Nigeria’s fiscal crises caused by the oil price collapse and the economic slow-down caused by the Coronavirus pandemic will last for some time yet as forecasts for the price and demand for oil continues to swing downwards.

British Petroleum’s new chief executive says the coronavirus hit to crude consumption or demand will carry on even beyond the pandemic as the world settles down to a new normal for energy requirement.

Yesterday, analysts at the global bank Goldman Sachs said oil could remain at or below the current price of $30 a barrel for a long time to long. It means that in terms of production volumes and price, Nigeria will struggle to fund its budget for years to come.

OPEC said yesterday it expected 2020 global oil demand to shrink by 10 million barrels a day, worse than its previous contraction forecasts of 6.85 million barrels and it expects the second quarter to see the steepest fall in demand. Second quarter demand for oil has been estimated by ING to be no more than 16.77 million barrels, well below OPEC’s daily production levels.

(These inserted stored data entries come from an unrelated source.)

-- ==== Sys2Proof/Machine/State.lean ====
section
/-!
DEFINITION. The state of the TK48 block as plain data, the reasons a step can stop, and the state after reset: before the
device's first start, with both pins low (01 R35). A field that the spec resets to a stated value has that value here; a field
for which it states none has the value named in notes/assumptions/3.md.
-/

namespace Sys2Proof.Machine

/-! ## Threads and cores (02) -/

/-- Privilege levels (02 R88). -/
inductive Level where
  | u | k | s
  deriving DecidableEq, Repr

/-- What a WAITING thread waits for (02 Table 2-2, 05 Table 5-9, and the waits named in 03, 07, 09, 14, 16). -/
inductive Wait where
  /-- instruction cache line absent: that of the PC, or (`next`) of the word after it, which a REP repeats -/
  | fetch (next : Bool)
  /-- load data due and absent; `all`: a trap or XRET waits for every pending load (02 R97, R100) -/
  | loadData (all : Bool)
  | storeBuffer
  | longLatency
  | fence
  | bank
  /-- MBXSEND or MBXRECV on mailbox m, end e; words the send needs -/
  | mbx (m : Nat) (e : Nat) (send : Bool) (words : Nat)
  /-- interlock or storage of a TCFG: its word, and its changed tiles with rows, cols, fmt; `granted`: not interruptible -/
  | tcfg (inst : Word) (shapes : List (Nat × Nat × Nat × Nat)) (granted : Bool)
  /-- tile context owned by another thread -/
  | tileContext
  | tileQueue
  | lvQueue
  /-- TREL of the named tiles -/
  | trel (mask : BitVec 10)
  /-- an instruction that acts after the thread's queues are empty: TOKEN, DONE, LV.RED, TAMAX, LVLD, LVST, CORE_FPCSR -/
  | queues
  /-- a release point behind earlier stores and atomics (08 R314) -/
  | stores
  /-- elements of an LVLD or LVST in flight -/
  | lvAccess
  /-- VLD or VGATHER data in flight -/
  | vecLoad
  /-- elements of a VST or VSCATTER on other devices not yet answered -/
  | vecStore
  /-- a record or image on another device -/
  | record
  /-- FTAB waiting or loading slot k -/
  | ftab (slot : Nat) (addr : Word)
  /-- lathe asleep (16 R512) -/
  | wake (l : Nat)
  /-- an MRDIMM granule not yet zeroed (17 R531), or a DRAM row being copied (08 R323) -/
  | memory
  /-- poison met (08 R320) -/
  | poison
  /-- double trap (02 R99) -/
  | doubleTrap
  /-- DONE issued; completion under way (09 R342) -/
  | completing
  /-- the lathe is fenced (14 R470) -/
  | latheFenced
  deriving DecidableEq, Repr

/-- Thread states (02 Table 2-1). -/
inductive TState where
  | idle | ready | running
  | waiting (w : Wait)
  deriving DecidableEq, Repr

/-- The operation of an atomic (02 R551). -/
inductive AmoKind where
  | add | swap | cas
  deriving DecidableEq, Repr

/-- A repeat in progress: the prefix at `a`, its kind, step register and stride, repetitions left, repeated word (02 R82). -/
structure Rep where
  a : Word
  intr : Bool
  step : Nat
  stride : BitVec 16
  n : Nat
  word : Word
  /-- a repetition has issued and waits for its result; its step follows the write (02 R85) -/
  held : Bool := false
  deriving DecidableEq, Repr

/-- A load or atomic whose value is not yet in its register (02 R79). -/
structure PendLoad where
  dst : Nat
  /-- instructions the thread must still issue before the value is visible -/
  cnt : Nat
  addr : Word
  size : Nat
  signed : Bool
  amo : Option (AmoKind × Word × Word)
  /-- bytes forwarded from the thread's own store buffer: address and byte -/
  fwd : List (Nat × Byte)
  /-- the value, once the data has arrived -/
  val : Option Word
  /-- the value that the memory has given and that is on its way -/
  got : Option Word := none
  /-- the bank queue that holds its request (08 R324), and the request's place in the order of first presentations (R326) -/
  bank : Option Nat := none
  age : Nat := 0
  /-- tag of the chain request, for a remote access -/
  tag : Option (BitVec 16)
  /-- address and word of the load, for an error response -/
  pc : Word
  inst : Word
  /-- issued between a trap's entry and its XRET -/
  inTrap : Bool := false
  /-- the repetition that issued it, and the step register then (02 R87) -/
  rep : Option (Rep × Word) := none
  deriving DecidableEq, Repr

/-- A store that has issued and is not yet performed (02 R54). -/
structure StoreEnt where
  addr : Word
  data : List Byte
  /-- address and word of the store, for an error response -/
  pc : Word
  inst : Word
  /-- issued between a trap's entry and its XRET -/
  inTrap : Bool := false
  deriving DecidableEq, Repr

/-- A write performed or sent and not yet complete (08 R313): the chain tag of a remote one, the bank queue of a local one. -/
structure InFlight where
  tag : Option (BitVec 16)
  bank : Option Nat := none
  deriving DecidableEq, Repr

/-- An active element of a VLD or VGATHER in flight: its address, the tag of its READ while one is out to another device, its
value or the cause of its fault. An element with none of the three is not yet read (03 R130). -/
structure VecPart where
  elem : Nat
  addr : Word
  tag : Option (BitVec 16)
  val : Option Nat
  err : Option Nat
  deriving DecidableEq, Repr

/-- A VLD or VGATHER whose elements have not all arrived (03 R125). -/
structure VecLoad where
  gather : Bool
  d : Nat
  /-- element width in bits -/
  w : Nat
  parts : List VecPart
  inst : Word
  deriving DecidableEq, Repr

/-- A line of another device that an LVLD or LVST accesses: the tag of its request while it is out, its bytes or the code of its
error response. -/
structure LvLine where
  line : Word
  tag : Option (BitVec 16)
  data : List Byte
  err : Option Nat
  deriving DecidableEq, Repr

/-- A VST or VSCATTER with elements on other devices, each of which answers before the next is sent (03 R124, R129, R130). -/
structure VecStore where
  scatter : Bool
  /-- elements whose targets a READ asks first, so that a VST that faults stores nothing -/
  probes : List (Nat × Word)
  /-- elements still to be stored, in order, with their bytes -/
  elems : List (Nat × Word × List Byte)
  /-- tag of the request that is out -/
  tag : Option (BitVec 16)
  /-- the element behind them whose checks failed: its number, cause and address -/
  bad : Option (Nat × Nat × Word)
  inst : Word
  /-- the last element stored -/
  last : Option Word := none
  deriving DecidableEq, Repr

/-- A trap of an access whose error response came after the access had issued. -/
structure LateErr where
  cause : Nat
  xtval : Word
  pc : Word
  inst : Word
  /-- the access issued between a trap's entry and its XRET -/
  inTrap : Bool
  /-- the repetition that issued it, and the step register then -/
  rep : Option (Rep × Word)
  deriving DecidableEq, Repr

/-- The snapshot of a firing (09 R337). -/
structure Snapshot where
  desc : Word
  entry : Word
  win : List (Word × Word × BitVec 4)
  arg0 : Word
  arg1 : Word
  affinity : BitVec 128
  step : BitVec 32
  seed : Word
  flags : Byte
  seq : Option (Word × Word × Word)
  firedAt : Word
  deriving DecidableEq, Repr

/-- A task on a thread: its snapshot, its staged tokens (address, arm), abandonments of this firing, and faults that count
under 14 Table 14-2. -/
structure TaskRun where
  snap : Snapshot
  staged : List (Word × Bool) := []
  abandoned : Nat := 0
  strikes : Nat := 0
  deriving DecidableEq, Repr

/-- An address window (02 CORE_WBASE, CORE_WLIM, CORE_WATTR): first and last 64-byte granule, v x w r. -/
structure Window where
  base : BitVec 58 := 0
  limit : BitVec 58 := 0
  attr : BitVec 4 := 0
  deriving DecidableEq, Repr

/-- A hardware thread (02 R52). -/
structure Thread where
  st : TState := .idle
  pc : Word := 0
  g : SMap Word := []
  p : SMap (BitVec 16) := []
  v : SMap (BitVec 128) := []
  level : Level := .u
  /-- CORE_FPCSR: nv dz of uf nx in [9:5], rm in [1:0] -/
  fpcsr : Word := 0
  tk16 : Bool := false
  vprog : BitVec 5 := 0
  tfault : Word := 0
  nest : Bool := false
  tl : Bool := false
  ppl : Level := .u
  pie : Bool := false
  ie : Bool := false
  xepc : Word := 0
  xcause : Word := 0
  xtval : Word := 0
  xinst : Word := 0
  xscratch : Word := 0
  xrep : Word := 0
  xdlyc : Word := 0
  xdly0 : Word := 0
  xdly1 : Word := 0
  ieMbx : Bool := false
  ieTim : Bool := false
  ipPre : Bool := false
  ipTim : Bool := false
  tcmp : Word := 0xFFFFFFFFFFFFFFFF#64
  coreTask : Word := 0
  win : SMap Window := []
  loads : List PendLoad := []
  sbuf : List StoreEnt := []
  inflight : List InFlight := []
  /-- the write of a general register that a long-latency instruction makes when it ends: register, value -/
  result : Option (Nat × Word) := none
  vld : Option VecLoad := none
  vst : Option VecStore := none
  rep : Option Rep := none
  /-- repetitions left of a repeat that XRET resumes (02 R87) -/
  resume : Option Nat := none
  task : Option TaskRun := none
  /-- a bank has accepted the thread's refused request (08 R325): the bank, and the request's place in the order -/
  bankGrant : Option (Nat × Nat) := none
  /-- a line that arrived for this thread alone, which no cache keeps (08 Table 8-4, UC) -/
  fetched : List Nat := []
  /-- lines of a record or image on another device -/
  recLines : List LvLine := []
  /-- its instruction has entered a wait that is not interruptible: no interrupt comes before the instruction's end (02 R96) -/
  bound : Bool := false
  /-- its writes of RAT registers that are not yet complete (08 R308) -/
  ratWrites : Nat := 0
  /-- DEV_TIME at which CORE_IP.pre was set for abandonment (14 R463) -/
  preemptAt : Option Word := none
  /-- traps of accesses whose error response came late, oldest first; the next boundary takes one -/
  late : List LateErr := []
  deriving DecidableEq, Repr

The grim forecast means that Nigeria’s 1.9m barrels a day production target set in the revised medium-term document is overly ambitious, analysts say. Oil revenues are expected by the government to fall by a staggering 80% to N1.5trilliion this year from an initial estimate of over N5trn.

Bernard Looney, who took the top job at the UK energy major in February, told the FT that prior to the Covid-19 crisis, oil was already in stormy waters and that has now been exacerbated by the current global travel bans and lockdowns, slashing consumption by a third from pre-crisis levels of roughly 100m barrels a day.

“It’s not going to make oil more in demand. It’s gotten more likely [oil will] be less in demand,” Mr Looney said, noting that use of technology that enables remote working, cutting the need for travel, could persist. “I don’t think we know how this is going to play out. I certainly don’t know,” he said.

“Could it be peak oil? Possibly. Possibly. I would not write that off.” The oil industry is assessing how much of the slump in demand sparked by coronavirus may become permanent.

On Wednesday oil futures in New York dropped 1.9% after Energy Information Administration reported the lowest crude input in UD refineries since 2008, suggesting that demand recovery will be slower than had been thought.

Africa’s most populous country recorded its first confirmed coronavirus case in late February and last month the International Monetary Fund, IMF approved $3.4bn in emergency financial assistance for Nigeria.